TASK ITEM → Using the records that appear below, write out exactly the lines from the one with "some (f, c) =>" through the one with "else (getVi s", keeping both end lines.
*** EXERCISE DATA ***
/-! ## Completion entries (R227 to R232, R246, R247, R277) -/

def phaseOf (log j : Nat) : Bool := j / 2 ^ log % 2 == 0
/-- Table: Completion entry. -/
def entryBytes (tag status opcode idx stamp : Nat) (phase : Bool) (c : Compl) : List Byte :=
  natBytes 2 tag ++ natBytes 1 status ++ natBytes 1 opcode ++ natBytes 4 idx ++ natBytes 4 stamp ++
  natBytes 1 (b2n phase) ++ natBytes 1 0 ++ natBytes 2 c.detail.toNat ++ natBytes 8 c.value.toNat ++ natBytes 8 c.addr.toNat
/-- The odd half of a line whose entry is not yet written: zeros with the previous lap's phase (R230). -/
def oddEmpty (phase : Bool) : List Byte := natBytes 12 0 ++ natBytes 1 (b2n (!phase)) ++ natBytes 19 0

/-- Write the next entry of a VI: a line whole, and the index advances. -/
def putEntry (v : Vi) (tag status opcode idx : Nat) (c : Compl) (s : State) : State :=
  let x := getVi s v
  let j := x.piCpl.toNat
  let ph := phaseOf (cplLog s v) j
  let e := entryBytes tag status opcode idx (s.ringCycles % 2 ^ 32) ph c
  let line := if j % 2 = 0 then e ++ oddEmpty ph else x.evenEntry ++ e
  let s := ringWrite v (cplOff s v (j / 2 * 2)) (bytesBlock line) s
  updVi v (fun x => { x with
    piCpl := x.piCpl + 1, line1Due := true, evenEntry := if j % 2 = 0 then e else [] }) s

/-- With the last of a disabled VI's work done, RING_IDLE is set once all is visible (R247, R380). -/
def idleDue (v : Vi) (s : State) : State := if !viOn s v && (getVi s v).fly.isEmpty then ringOut v [.idle] s else s
/-- A descriptor has ended and its slot is released, if the running enable reserved it (R227, R246). -/
def dropFly (v : Vi) (i : Job) (s : State) : State :=
  idleDue v (updVi v (fun x => { x with
    fly := x.fly.filter fun f => f.idx != i, reserved := if i.lap = x.lap then x.reserved - 1 else x.reserved }) s)

/-- OK and ZERO with CPL clear write no entry. -/
def silent (d : Block) (st : Status) : Bool := !dCpl d && (st == .ok || st == .zero)
/-- The completion line lies in the host allotment. -/
def cplInAllot (s : State) (v : Vi) : Bool := inHostAllot s v (cplOff s v ((getVi s v).piCpl.toNat / 2 * 2)) 64

/-- What the entry carries: a VALUE that no rule states is a free value (R277). -/
def entryCompl (c : Compl) (s : State) : Compl := if c.openValue then { c with value := BitVec.ofNat 64 (free s) } else c

/-- How a dispatched descriptor ended: a data write that the home carried and that failed counts against an OK. -/
def ended (f : Fly) : Option Compl := match f.fin, f.fail with
  | some c, some x => if c.status = .ok then some x else some c
  | c, _ => c
/-- Data writes of a descriptor that its status waits for. -/
def jobWrites (v : Vi) (j : Job) : Who → Bool
  | .store _ x i _ _ => x == v && i == j
  | .dest _ x i _ _ => x == v && i == j
  | .data x i => x == v && i == j
  | _ => false
/-- The descriptor of a ring index that has ended, with how; the oldest enable first (R246). -/
def endedFly (s : State) (v : Vi) (i : BitVec 32) : Option (Fly × Compl) :=
  (getVi s v).fly.findSome? fun f => if f.idx.idx == i && !underWay s (jobWrites v f.idx) then (ended f).map (f, ·) else none
/-- The entry, then the interrupt once it is visible (R227, R232, R252). -/
def writeEntry (v : Vi) (f : Fly) (c : Compl) (s : State) : State :=
  let s := putEntry v (dTag f.desc) (statusCode c.status) (dOp f.desc) f.idx.idx.toNat (entryCompl c s) s
  let s := if c.openValue then tick s else s
  dropFly v f.idx (if dIrq f.desc then ringOut v [.irq vecCompletion] s else s)

/-- A dispatched descriptor that has ended leaves, with its entry where one is due: none for work of an earlier enable
(R246). -/
def execDescriptorComplete (v : Vi) (i : BitVec 32) (ok : Bool) (s : State) : Out :=
  .next (if !ringOn s v then s
    else match endedFly s v i with
      | none => s
      | some (f, c) =>
        if (getVi s v).stopped || f.idx.lap != (getVi s v).lap || silent f.desc c.status then dropFly v f.idx s
        else if !mayMaster s v then s
        else if !ok || !cplInAllot s v then stopRing v 3 false (dropFly v f.idx s)
        else writeEntry v f c s)

/-! ## The ring engine's own descriptors -/

/-- The descriptor that a command runs: dispatched, of that opcode, neither ended nor taken. -/
def fresh (s : State) (v : Vi) (i : BitVec 32) (op : Nat) : Option Fly :=
  if !ringOn s v then none
  else (getVi s v).fly.find? fun f => f.idx.idx == i && dOp f.desc == op && f.fin.isNone && !f.started
def okC (value : Nat) : Compl := { status := .ok, value := BitVec.ofNat 64 value }
/-- DESIGN CHOICE (log 84): VALUE in a ZERO entry is 0, but for LAUNCH's. -/
def zeroC : Compl := { status := .zero }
***
WRITTEN ANSWER →
      | some (f, c) =>
        if (getVi s v).stopped || f.idx.lap != (getVi s v).lap || silent f.desc c.status then dropFly v f.idx s
        else if !mayMaster s v then s
        else if !ok || !cplInAllot s v then stopRing v 3 false (dropFly v f.idx s)
        else writeEntry v f c s)

/-! ## The ring engine's own descriptors -/

/-- The descriptor that a command runs: dispatched, of that opcode, neither ended nor taken. -/
def fresh (s : State) (v : Vi) (i : BitVec 32) (op : Nat) : Option Fly :=
  if !ringOn s v then none
  else (getVi s v).fly.find? fun f => f.idx.idx == i && dOp f.desc == op && f.fin.isNone && !f.started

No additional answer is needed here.